TRY IT:
From the entries below, reproduce exactly the line containing "1, y, acc =>", the line containing "2^x is at least", and every line in between, with nothing added.

Collected data:
-- ==== Sys2Proof/Machine/Library.lean ====
section
/-! DEFINITION. The library functions `NUM.exp`, `NUM.ln`, `NUM.exp2` (00_scope.md R13) as this hardware's
configuration has them (log entry 8): the exact points are exact; elsewhere the result is any number within one unit in
the last place of the real value: the two next to it, and next to a power of two a third, beyond which the places are
half as wide. The lower neighbour is found by building its bits from the top, each bit by a test that is monotone in the
argument; each number above the least admissible one is taken from a free switch point of its own on. So (d) holds
whatever the free choices are. -/

namespace Sys2Proof.Machine

/-- The next `k` binary digits of `log2` of the mantissa `y`, a number of [1, 2) with 160 fraction bits, after
the digits `acc`: square, and halve when the square reaches 2. -/
def logDigits : Nat → Nat → Nat → Nat
  | 0, _, acc => acc
  | k + 1, y, acc =>
    let z := y * y / 2 ^ 160
    if 2 ^ 161 ≤ z then logDigits k (z / 2) (2 * acc + 1) else logDigits k z (2 * acc)

/-- `log2` of `n` units of 2^-149 (`n > 0`), with 96 fraction bits, cut off below. -/
def log2Fix (n : Nat) : Int :=
  ((n.log2 : Int) - 149) * 2 ^ 96 + logDigits 96 (n * 2 ^ 160 / 2 ^ n.log2) 0

/-- `log2(e)` with 160 fraction bits, cut off below. -/
def log2e : Nat := 2108501164428393954197770173035669514763056903505

/-- The greatest number below 2^k above `acc` that passes `ok`, built bit by bit from the top. -/
def bitSearch (ok : Nat → Bool) : Nat → Nat → Nat
  | 0, acc => acc
  | k + 1, acc => if ok (acc + 2 ^ k) then bitSearch ok k (acc + 2 ^ k) else bitSearch ok k acc

/-- 2^x is at least the number with the 31 bits `m` (`m > 0`), for `x` given in units of 2^-149. -/
def exp2AtLeast (x : Int) (m : Nat) : Bool :=
  decide (m ≤ 0x7F7FFFFF) && decide (log2Fix (unitsOfMag m) * 2 ^ 149 ≤ x * 2 ^ 96)

/-- e^x is at least `n` units of 2^-149, for `x` given in the same units. -/
def expReaches (x : Int) (n : Nat) : Bool := decide (log2Fix n * 2 ^ 309 ≤ x * log2e * 2 ^ 96)

/-- e^x is at least the number with the 31 bits `m` (`m > 0`), for `x` given in units of 2^-149. -/
def expAtLeast (x : Int) (m : Nat) : Bool := decide (m ≤ 0x7F7FFFFF) && expReaches x (unitsOfMag m)

/-- The 31 bits of the greatest number not above 2^x. -/
def exp2Below (x : Num32) : Nat := bitSearch (exp2AtLeast (value x)) 31 0

/-- The 31 bits of the greatest number not above e^x. -/
def expBelow (x : Num32) : Nat := bitSearch (expAtLeast (value x)) 31 0

/-- The number of size `m` is a power of two below which the places are half as wide as above it. -/
def isBinade (m : Nat) : Bool := m % 0x800000 == 0 && decide (0x1000000 ≤ m)

/-- The middle of the place above such a power of two, in units of 2^-149. -/
def binadeMid (m : Nat) : Nat := unitsOfMag m + 2 ^ (m / 0x800000 - 2)

/-- The number of size `m` as a result at `x` of a function that is never negative. The sign of a zero is free (log
entry 8). -/
def libResult (op : NanOp) (x : Num32) (m : Nat) : Num32 := fpack (m == 0 && Config.zeroNegative op x) m

/-- The number of the neighbours `m`, `m + 1` that a function takes at `x`: the upper one from its switch on. -/
def pickNeighbour (op : NanOp) (switch : Num32 → Num32) (x : Num32) (m : Nat) : Num32 :=
  if fge x (switch (fpack false (m + 1))) then libResult op x (m + 1) else libResult op x m

/-- `2^k` for an integer `k` with `2^k` representable, -149 ≤ k ≤ 127. -/
def pow2 (k : Int) : Num32 :=
  if k < -126 then fpack false (2 ^ (k + 149).toNat) else fpack false ((k + 127).toNat * 0x800000)

/-- `NUM.exp2` (R13). -/
def libExp2 (x : Num32) : Num32 :=
  if isNaN x then freeNaN .exp2 x x
  else if isInf x then (if fneg? x then libResult .exp2 x 0 else Num32.inf)
  else if value x % 2 ^ 149 = 0 ∧ -149 ≤ value x / 2 ^ 149 ∧ value x / 2 ^ 149 ≤ 127 then
    pow2 (value x / 2 ^ 149)
  else if 128 * 2 ^ 149 < value x then Num32.inf
  else pickNeighbour .exp2 Config.exp2Switch x (exp2Below x)

/-- `NUM.exp` (R13). Below the middle of the place above a power of two `m`, the number below `m` is admissible too; at
`m = 1` it is not, since `exp` of a positive argument is not below `exp(0)`. Which admissible number is given is free, also at
the arguments of worked examples that call a result exact (log entry 32). -/
def libExp (x : Num32) : Num32 :=
  if isNaN x then freeNaN .exp x x
  else if isInf x then (if fneg? x then Num32.zero else Num32.inf)
  else if isZero x then Num32.one
  else if 128 * 2 ^ 309 < value x * log2e then Num32.inf
  else
    let m := expBelow x
    if isBinade m && m != 0x3F800000 && !expReaches (value x) (binadeMid m) &&
      !fge x (Config.expSwitch (fpack false m)) then fpack false (m - 1)
    else pickNeighbour .exp Config.expSwitch x m

/-- `ln` of `n` units of 2^-149 is at least `q` of them. -/
def lnReaches (n : Nat) (q : Int) : Bool := decide (q * log2e * 2 ^ 96 ≤ log2Fix n * 2 ^ 309)

/-- `ln(x)` is at least the number at place `j - 2^31` in the order of the finite numbers, for `x` of `n` units. -/
def lnAtLeast (n j : Nat) : Bool :=
  decide (j ≤ 0x80000000 + 0x7F7FFFFF) &&
  (decide (j ≤ 0x80000000 - 0x7F7FFFFF) ||
    lnReaches n (if 0x80000000 ≤ j then unitsOfMag (j - 0x80000000) else -(unitsOfMag (0x80000000 - j) : Int)))

/-- The number at place `j - 2^31` in the order of the numbers. -/
def ofPlace (j : Nat) : Num32 := if 0x80000000 ≤ j then fpack false (j - 0x80000000) else fpack true (0x80000000 - j)

/-- The place, raised by 2^31, of the greatest number not above `ln(x)`. -/
def lnBelow (x : Num32) : Nat := bitSearch (lnAtLeast (units x)) 32 0

/-- A number not above `ln(2^-149)`, the least value `ln` takes on a positive number. -/
def lnFloor : Num32 := 0xC2CE8ED1#32

/-- `NUM.ln` of a zero: a free value, kept not above every other logarithm as R13 (d) asks (log entry 9). -/
def lnZero : Num32 := if fle Config.lnOfZero lnFloor then Config.lnOfZero else Num32.negInf

/-- The logarithm of a positive number other than 1, at whose place `j` the greatest number not above it stands. A third
number is admissible next to a power of two: below it for a positive logarithm, above it for a negative one. -/
def pickLog (x : Num32) (j : Nat) : Num32 :=
  if isBinade (j - 0x80000000) && !lnReaches (units x) (binadeMid (j - 0x80000000)) &&
    !fge x (Config.lnSwitch (ofPlace j)) then ofPlace (j - 1)
  else if isBinade (0x7FFFFFFF - j) && lnReaches (units x) (-(binadeMid (0x7FFFFFFF - j) : Int)) &&
    fge x (Config.lnSwitch (ofPlace (j + 2))) then ofPlace (j + 2)
  else if fge x (Config.lnSwitch (ofPlace (j + 1))) then ofPlace (j + 1)
  else ofPlace j

/-- `NUM.ln` (R13); NaN on a negative argument (92_eei_decisions.md D1). -/
def libLn (x : Num32) : Num32 :=
  if isNaN x then freeNaN .ln x x
  else if isZero x then lnZero
  else if fneg? x then freeNaN .ln x x
  else if isInf x then Num32.inf
  else if x = Num32.one then Num32.zero
  else pickLog x (lnBelow x)

/-- The numerics record `NUM` of this hardware (00_scope.md R6, R13). -/
def numLib : NumLib := { exp := libExp, ln := libLn, exp2 := libExp2 }

end Sys2Proof.Machine
end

EXPECTED ANSWER:
  | k + 1, y, acc =>
    let z := y * y / 2 ^ 160
    if 2 ^ 161 ≤ z then logDigits k (z / 2) (2 * acc + 1) else logDigits k z (2 * acc)

/-- `log2` of `n` units of 2^-149 (`n > 0`), with 96 fraction bits, cut off below. -/
def log2Fix (n : Nat) : Int :=
  ((n.log2 : Int) - 149) * 2 ^ 96 + logDigits 96 (n * 2 ^ 160 / 2 ^ n.log2) 0

/-- `log2(e)` with 160 fraction bits, cut off below. -/
def log2e : Nat := 2108501164428393954197770173035669514763056903505

/-- The greatest number below 2^k above `acc` that passes `ok`, built bit by bit from the top. -/
def bitSearch (ok : Nat → Bool) : Nat → Nat → Nat
  | 0, acc => acc
  | k + 1, acc => if ok (acc + 2 ^ k) then bitSearch ok k (acc + 2 ^ k) else bitSearch ok k acc

/-- 2^x is at least the number with the 31 bits `m` (`m > 0`), for `x` given in units of 2^-149. -/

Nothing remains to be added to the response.